When a closure's resolveStrategy is set to DELEGATE_ONLY
or DELEGATE_FIRST
, resolution is different in nested closures between methods and properties of the delegate. For example, in the following, x
resolves to f
's delegate (what I expect), but keySet()
resolves to g
's delegate.
def g = {->
def f = {
{-> [x, keySet()]}()
}
f.resolveStrategy = Closure.DELEGATE_ONLY
f.delegate = [x: 1, f: 0]
f()
}
g.delegate = [x: 0, g: 0]
g()
结果: [1,['x','g']]
无嵌套闭包
def g = {->
def f = {
[x, keySet()]
}
f.resolveStrategy = Closure.DELEGATE_ONLY
f.delegate = [x: 1, f: 0]
f()
}
g.delegate = [x: 0, g: 0]
g()
结果: [1,['x','f']]
此行为是否在预期中并记录在某处?
Is this behavior expected and documented somewhere? Is it a bug?
推荐答案
我相信这是一个错误。如果更改 Expando
的地图,其行为将有所不同:
I believe it is a bug. If you change the map for a Expando
it behaviors differently:
f = {
g = {
{ -> keySet() }()
}
g.delegate = new Expando(a: 1000, b: 900, c: 800, keySet: { 'g keyset' })

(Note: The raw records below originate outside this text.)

-- ==== Sys2Proof/Machine/Indicator.lean ====
section
/-!
DEFINITION. The indicator (spec/44_indicator.md R140, R141).
-/

namespace Sys2Proof.Machine

open Sys2Proof

/-- The blink begins; BLINK_REQ stays (R140). -/
def indAssert (s : State) : State := { s with indOut := true, indPhase := .holding }

/-- The blink ends and the request is cleared (R141). -/
def indRelease (s : State) : State := { s with indOut := false, blinkReq := false, indPhase := .free }

/-- IND_ASSERT (R140), only while BLINK_REQ = 1: performed only as the last action of `loopPass`. -/
def execIndAssert (s : State) : Host.Outcome State Fault Refusal := perform .indAssert indAssert s

/-- IND_RELEASE (R141), only inside the hold. -/
def execIndRelease (s : State) : Host.Outcome State Fault Refusal := perform .indRelease indRelease s

end Sys2Proof.Machine
end

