-- ==== Sys2Proof/Machine/Control.lean ====
section
/-!
DEFINITION. The control sequencer: the calibration step, the measurement tick and the loop pass
(spec/42_control_loop.md R110 to R123).
-/

namespace Sys2Proof.Machine

open Sys2Proof

/-- Idle: nothing (R118). -/
def calIdle (s : State) : State := s

/-- StopRequested to Stopping: the fan is stopped and the calibration reported active (R119). -/
def calStop (s : State) : State := { s.setCalBit with pwmLevel := 0x00#8, calActive := true }

/-- Stopping to Ramping: the armed flag alone is cleared (R120). -/
def calToRamp (s : State) : State := { s with calArmed := false }

/-- `min(v + n, PWM_MAX)` as a byte (R121, R122). -/
def satAdd (v : Byte) (n : Nat) : Byte := trunc8 (min (v.toNat + n) pwmMax)

/-- Ramping to Idle: the floor is the winning level and the margin, saturating (R121, D16). -/
def calSuccess (s : State) : State :=
  { (s.setReg 2 (satAdd s.pwmLevel calMargin)).clearCalBit with pwmLevel := 0x00#8, calActive := false }

/-- One step up the ramp (R122). -/
def calRamp (s : State) : State := { s.setCalBit with pwmLevel := satAdd s.pwmLevel rampIncrement }

/-- Ramping to Idle at the saturated ramp; the floor is left as it was (R123, D15). -/
def calFail (s : State) : State := { s.clearCalBit with pwmLevel := 0x00#8, calActive := false }

/-- CAL_STEP(rpm), with the rpm of the drained window (R117). -/
def calStep (s : State) : State :=
  match s.calState with
  | .idle => calIdle s
  | .stopRequested => calStop s
  | .stopping => calToRamp s
  | .ramping =>
    if s.rpm > rpmThreshold then calSuccess s
    else if s.pwmLevel.toNat < pwmMax then calRamp s
    else calFail s

/-- The three telemetry cells from the drained window (R115), the RPM low byte first (R49). -/
def publish (s : State) : State :=
  ((s.setReg 3 (trunc8 (rpsOf s.cfg s.pulses))).setReg 4 (trunc8 s.rpm)).setReg 5 (trunc8 (s.rpm / 256))

/-- `DEADLINE <- trunc(now + PERIOD_MS)`, from the pass's own sample (R116, D14). -/
def rearm (now : Nat) (s : State) : State :=
  { s with deadline := trunc s.cfg.timeW (now + s.cfg.periodMs) }

/-- The five steps of a tick, in the source's order (R113). -/
def measTick (now : Nat) (s : State) : State := calStep (rearm now (publish (drain s)))

/-- One pass: the tick if the deadline is reached, then the indicator service (R110, D18). -/
def loopPass (now : Nat) (s : State) : State :=
  let t := if elapsed s.cfg.timeW now s.deadline then measTick now s else s
  if t.blinkReq then indAssert t else t

/-- LOOP_PASS (R110), enabled outside the indicator hold. -/
def execLoopPass (now : Nat) (s : State) : Host.Outcome State Fault Refusal :=
  perform (.loopPass now) (loopPass now) s

/-- MEAS_TICK (R113), where the comparator fires: performed only inside `loopPass`. -/
def execMeasTick (now : Nat) (s : State) : Host.Outcome State Fault Refusal :=
  perform (.measTick now) (measTick now) s

/-- CAL_IDLE (R118). -/
def execCalIdle (s : State) : Host.Outcome State Fault Refusal := perform .calIdle calIdle s

/-- CAL_STOP (R119). -/
def execCalStop (s : State) : Host.Outcome State Fault Refusal := perform .calStop calStop s

/-- CAL_TO_RAMP (R120). -/
def execCalToRamp (s : State) : Host.Outcome State Fault Refusal := perform .calToRamp calToRamp s

/-- CAL_SUCCESS (R121). -/
def execCalSuccess (s : State) : Host.Outcome State Fault Refusal := perform .calSuccess calSuccess s

/-- CAL_RAMP (R122). -/
def execCalRamp (s : State) : Host.Outcome State Fault Refusal := perform .calRamp calRamp s

/-- CAL_FAIL (R123). -/
def execCalFail (s : State) : Host.Outcome State Fault Refusal := perform .calFail calFail s

end Sys2Proof.Machine
end

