-- ==== Sys2Proof/Machine/Dispatch.lean ====
section
/-!
DEFINITION. One arm per operation of the table.
-/

namespace Sys2Proof.Machine

open Sys2Proof

/-- The meaning of an operation. -/
def exec (i : Instr) (s : State) : Host.Outcome State Fault Refusal :=
  match i with
  | .writeBurst b => Sys2Proof.Machine.execWriteBurst b s
  | .wrPtr p => Sys2Proof.Machine.execWrPtr p s
  | .wrData d => Sys2Proof.Machine.execWrData d s
  | .wrReject b => Sys2Proof.Machine.execWrReject b s
  | .wrStatus d => Sys2Proof.Machine.execWrStatus d s
  | .wrSpeed d => Sys2Proof.Machine.execWrSpeed d s
  | .wrFloor d => Sys2Proof.Machine.execWrFloor d s
  | .wrRps d => Sys2Proof.Machine.execWrRps d s
  | .wrRpmLo d => Sys2Proof.Machine.execWrRpmLo d s
  | .wrRpmHi d => Sys2Proof.Machine.execWrRpmHi d s
  | .wrNone p d => Sys2Proof.Machine.execWrNone p d s
  | .read => Sys2Proof.Machine.execRead s
  | .tachoEdge => Sys2Proof.Machine.execTachoEdge s
  | .drain => Sys2Proof.Machine.execDrain s
  | .loopPass now => Sys2Proof.Machine.execLoopPass now s
  | .measTick now => Sys2Proof.Machine.execMeasTick now s
  | .calIdle => Sys2Proof.Machine.execCalIdle s
  | .calStop => Sys2Proof.Machine.execCalStop s
  | .calToRamp => Sys2Proof.Machine.execCalToRamp s
  | .calSuccess => Sys2Proof.Machine.execCalSuccess s
  | .calRamp => Sys2Proof.Machine.execCalRamp s
  | .calFail => Sys2Proof.Machine.execCalFail s
  | .applyLevel v => Sys2Proof.Machine.execApplyLevel v s
  | .indAssert => Sys2Proof.Machine.execIndAssert s
  | .indRelease => Sys2Proof.Machine.execIndRelease s
  | .reset now => Sys2Proof.Machine.execReset now s

end Sys2Proof.Machine
end

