theorem measTick_seqWrites (now : Nat) (s : State) : SeqWrites s (measTick now s) :=
  (((drain_seqWrites s).trans (publish_seqWrites _)).trans (rearm_seqWrites now _)).trans
    (calStep_seqWrites _)

theorem indService_seqWrites (s : State) : SeqWrites s (if s.blinkReq then indAssert s else s) := by
  split
  · exact indAssert_seqWrites s
  · exact .refl s

theorem loopPass_seqWrites (now : Nat) (s : State) : SeqWrites s (loopPass now s) := by
  refine .trans ?_ (indService_seqWrites _)
  split
  · exact measTick_seqWrites now s
  · exact .refl s

theorem effect_seqWrites {i : Instr} (ha : i.agent = .seq) (s : State) : SeqWrites s (effect i s) := by
  cases i with
  | drain => exact drain_seqWrites s
  | loopPass now => exact loopPass_seqWrites now s
  | measTick now => exact measTick_seqWrites now s
  | calIdle => exact .refl s
  | calStop => exact calStop_seqWrites s
  | calToRamp => exact calToRamp_seqWrites s
  | calSuccess => exact calSuccess_seqWrites s
  | calRamp => exact calRamp_seqWrites s
  | calFail => exact calFail_seqWrites s
  | indAssert => exact indAssert_seqWrites s
  | indRelease => exact indRelease_seqWrites s
  | _ => cases ha

/-! ### What each agent's operations write, taken or not -/

section
variable {i : Instr} {s t : State}

theorem exec_busWrites (ha : i.agent = .bus) (h : exec i s = .next t) : BusWrites s t := by
  obtain ⟨_, rfl⟩ | ⟨_, rfl⟩ := exec_next_cases i s t h
  · exact effect_busWrites ha s
  · exact .refl _

theorem exec_seqWrites (ha : i.agent = .seq) (h : exec i s = .next t) : SeqWrites s t := by
  obtain ⟨_, rfl⟩ | ⟨_, rfl⟩ := exec_next_cases i s t h
  · exact effect_seqWrites ha s
  · exact .refl _

/-- TACHO_EDGE is the only operation of its agent (R100). -/
theorem exec_tachoWrites (ha : i.agent = .tacho) (h : exec i s = .next t) :
    t = { s with tachoCnt := t.tachoCnt } := by
  cases i with
  | tachoEdge =>
    cases h
    rfl
  | _ => cases ha

/-- RESET, the only operation of its agent, leaves what stands outside R40's state (log entry 15). -/
theorem exec_envKeeps (ha : i.agent = .env) (h : exec i s = .next t) :
    t.cfg = s.cfg ∧ t.inner = s.inner ∧ t.pending = s.pending := by
  cases i with
  | reset now =>
    cases h
    exact ⟨rfl, rfl, rfl⟩
  | _ => cases ha

/-- No operation of any agent writes the parameters, the place a step begins at or the requests. -/
theorem exec_keeps_requests (h : exec i s = .next t) :
    t.cfg = s.cfg ∧ t.inner = s.inner ∧ t.pending = s.pending := by
  cases ha : i.agent with
  | bus =>
    rw [(exec_busWrites ha h).frame]
    exact ⟨rfl, rfl, rfl⟩
  | tacho =>
    rw [exec_tachoWrites ha h]
    exact ⟨rfl, rfl, rfl⟩
  | seq =>
    rw [(exec_seqWrites ha h).frame]
    exact ⟨rfl, rfl, rfl⟩
  | env => exact exec_envKeeps ha h

end

/-- Settles O49: each agent's operations, one after the other, write only what R58 gives that agent. -/
theorem eachAgentWritesItsOwnState : Obligations.EachAgentWritesItsOwnState := by
  intro i s t h
  obtain ⟨hcfg, hinner, hpending⟩ := exec_keeps_requests h
  refine ⟨hcfg, hinner, hpending, fun ha => exec_tachoWrites ha h, fun ha => ?_, fun ha => ?_⟩
  · obtain ⟨hframe, harmed, hblink⟩ := exec_busWrites ha h
    exact ⟨hframe, harmed, hblink⟩
  · obtain ⟨hframe, harmed, hblink, htacho, hspeed⟩ := exec_seqWrites ha h
    exact ⟨hframe, harmed, hblink, htacho, hspeed⟩

/-! ### The operation a step runs -/

section
variable {s : State}

theorem fetch_of_place {q : Inner} (hi : s.inner = some q) :
    fetch s = some (s.innerFrame q, s.leave) := by
  simp [fetch, hi]

theorem fetch_of_request {r : Request} {rest : List Request} (hi : s.inner = none)
    (hp : s.pending = r :: rest) : fetch s = some (s.frameOf r, s.dropRequest rest) := by
  simp [fetch, hi, hp]

theorem fetch_of_no_request (hi : s.inner = none) (hp : s.pending = []) : fetch s = none := by
  simp [fetch, hi, hp]

theorem step_of_fetch_none (hf : fetch s = none) : step s = .next s := by
  simp [step, hf]

theorem step_of_fetch {f : Frame} {u : State} {i : Instr} (hf : fetch s = some (f, u))
    (hd : decode u.cfg f = .ok i) : step s = exec i u := by
  simp [step, hf, hd]

/-- A place inside a whole operation always has its word, so that nothing is fetched only between them. -/
theorem inner_of_fetch_none (hf : fetch s = none) : s.inner = none := by
  obtain ⟨q, _, hq⟩ | ⟨hi, _⟩ | ⟨_, _, hi, _⟩ := fetch_cases s
  · exact absurd (hf.symm.trans hq) nofun
  · exact hi
  · exact hi

/-- The operation fetched runs with the place left: a request is fetched at none, and a place is cleared. -/
theorem inner_of_fetch {f : Frame} {u : State} (hf : fetch s = some (f, u)) : u.inner = none := by
  obtain ⟨q, _, hq⟩ | ⟨_, _, hn⟩ | ⟨r, rest, hi, _, hr⟩ := fetch_cases s
  · rw [hq] at hf
    cases hf
    rfl
  · rw [hn] at hf
    cases hf
  · rw [hr] at hf
    cases hf
    exact hi

end

/-- Settles O48: one case per thing a step can fetch. -/
theorem stepRunsTheDecodedOperation : Obligations.StepRunsTheDecodedOperation := fun _ =>
  ⟨fun hi hp => step_of_fetch_none (fetch_of_no_request hi hp),
    fun _ _ _ hi hp hd => step_of_fetch (fetch_of_request hi hp) hd,
    fun _ _ hi hd => step_of_fetch (fetch_of_place hi) hd⟩

/-- Settles O59: what is fetched runs between whole operations, and no operation sets the place. -/
theorem stepsEndBetweenWholeOperations : Obligations.StepsEndBetweenWholeOperations := by
  refine ⟨rfl, fun s t hs => ?_⟩
  obtain ⟨hf, rfl⟩ | ⟨_, _, _, hf, _, hx⟩ := step_next_cases s t hs
  · exact inner_of_fetch_none hf
  · obtain ⟨_, hinner, _⟩ := exec_keeps_requests hx
    exact hinner.trans (inner_of_fetch hf)

end Sys2Proof.Machine

/-!
PROOFS. The decode words: the word of a data byte (R63), a transaction's count (R64), the calibration step's word
(R66), and the line as what tells the formats apart (R62, R67).
-/

namespace Sys2Proof.Machine

open Sys2Proof

/-! ### The word of a data byte -/

/-- The rows of the WD table: a cell's pointer, or one outside the register file (R63). -/
theorem pointer_cases (p : Byte) :
    p = 0x00#8 ∨ p = 0x01#8 ∨ p = 0x02#8 ∨ p = 0x03#8 ∨ p = 0x04#8 ∨ p = 0x05#8 ∨ nreg ≤ p.toNat := by
  unfold nreg
  bv_omega

theorem decodeData_of_ge {p : Byte} (d : Byte) (h : nreg ≤ p.toNat) : decodeData p d = .wrNone p d := by
  unfold nreg at h
  unfold decodeData
  split
  iterate 6 · omega
  · rfl

theorem decodeData_wf (c : Config) (p d : Byte) : (decodeData p d).wf c = true := by
  obtain rfl | rfl | rfl | rfl | rfl | rfl | h := pointer_cases p
  iterate 6 · rfl
  · rw [decodeData_of_ge d h]
    exact decide_eq_true h

theorem encode_decodeData (c : Config) (p d : Byte) :
    encode c (decodeData p d) = { line := .wd, bytes := [d, p] } := by
  obtain rfl | rfl | rfl | rfl | rfl | rfl | h := pointer_cases p
  iterate 6 · rfl
  · rw [decodeData_of_ge d h, encode]

/-- Settles O52: the operation is the one the WD table gives for the pointer. -/
theorem everyDataWordHasOneMeaning : Obligations.EveryDataWordHasOneMeaning := fun c p d =>
  ⟨decodeData p d, rfl, decodeData_wf c p d, encode_decodeData c p d⟩

/-! ### Words of the table -/

theorem trunc8_data (p d : Byte) : trunc8 (p.toNat * 256 + d.toNat) = d := by
  unfold trunc8
  bv_omega

theorem trunc8_pointer (p d : Byte) : trunc8 ((p.toNat * 256 + d.toNat) / 256) = p := by
  unfold trunc8
  bv_omega

theorem decodeTableWord_wd (p d : Byte) :
    decodeTableWord 16 (p.toNat * 256 + d.toNat) = some (decodeData p d) := by
  have hbytes : toBytes 2 (p.toNat * 256 + d.toNat) = [d, p] :=
    congrArg₂ (fun x y => [x, y]) (trunc8_data p d) (trunc8_pointer p d)
  simp [decodeTableWord, tableFrame, hbytes, decode, decodeWd]

/-- A bare CS word of 8 bits has its two conditions at 0 (log entries 10 and 11). -/
theorem decodeTableWord_cs (active armed : Bool) :
    decodeTableWord 8 (2 * active.toNat + armed.toNat) = some (decodeCal active armed false false) := by
  cases active <;> cases armed <;> rfl

/-- Settles O54: four data words by their pointer byte, two CS words by their flags. -/
theorem tableWordsDecode : Obligations.TableWordsDecode :=
  ⟨decodeTableWord_wd 0x00#8 0x03#8, decodeTableWord_wd 0x01#8 0x80#8, decodeTableWord_wd 0x02#8 0x64#8,
    decodeTableWord_wd 0x07#8 0x55#8, decodeTableWord_cs false true, decodeTableWord_cs true true⟩

/-- A WD word is placed at a data byte, with PTR its bits 15:8 (log entry 20). -/
theorem withFetchWord_wd (s : State) (p d : Byte) :
    s.withFetchWord 16 (p.toNat * 256 + d.toNat) = { s with ptr := p }.enter (.dataByte d) := by
  have hmod : (p.toNat * 256 + d.toNat) % 2 ^ 16 = p.toNat * 256 + d.toNat := by bv_omega
  simp only [State.withFetchWord, State.placeWord, hmod, trunc8_data, trunc8_pointer]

g.resolveStrategy = Closure.DELEGATE_ONLY
g()
}
f.delegate = new Expando(a: 90, x: 9, y: 1, keySet: { 'f keyset' })
assert f() == 'g keyset'
f = {
g = {
{ -> keySet() }()
}
g.delegate = [a: 1000, b: 900, c: 800]
g.resolveStrategy = Closure.DELEGATE_ONLY
g()
}
f.delegate = [a: 90, x: 9, y: 1]
assert f().toList() == ['a', 'b', 'c'] // fails :-(
也许填写 JIRA ?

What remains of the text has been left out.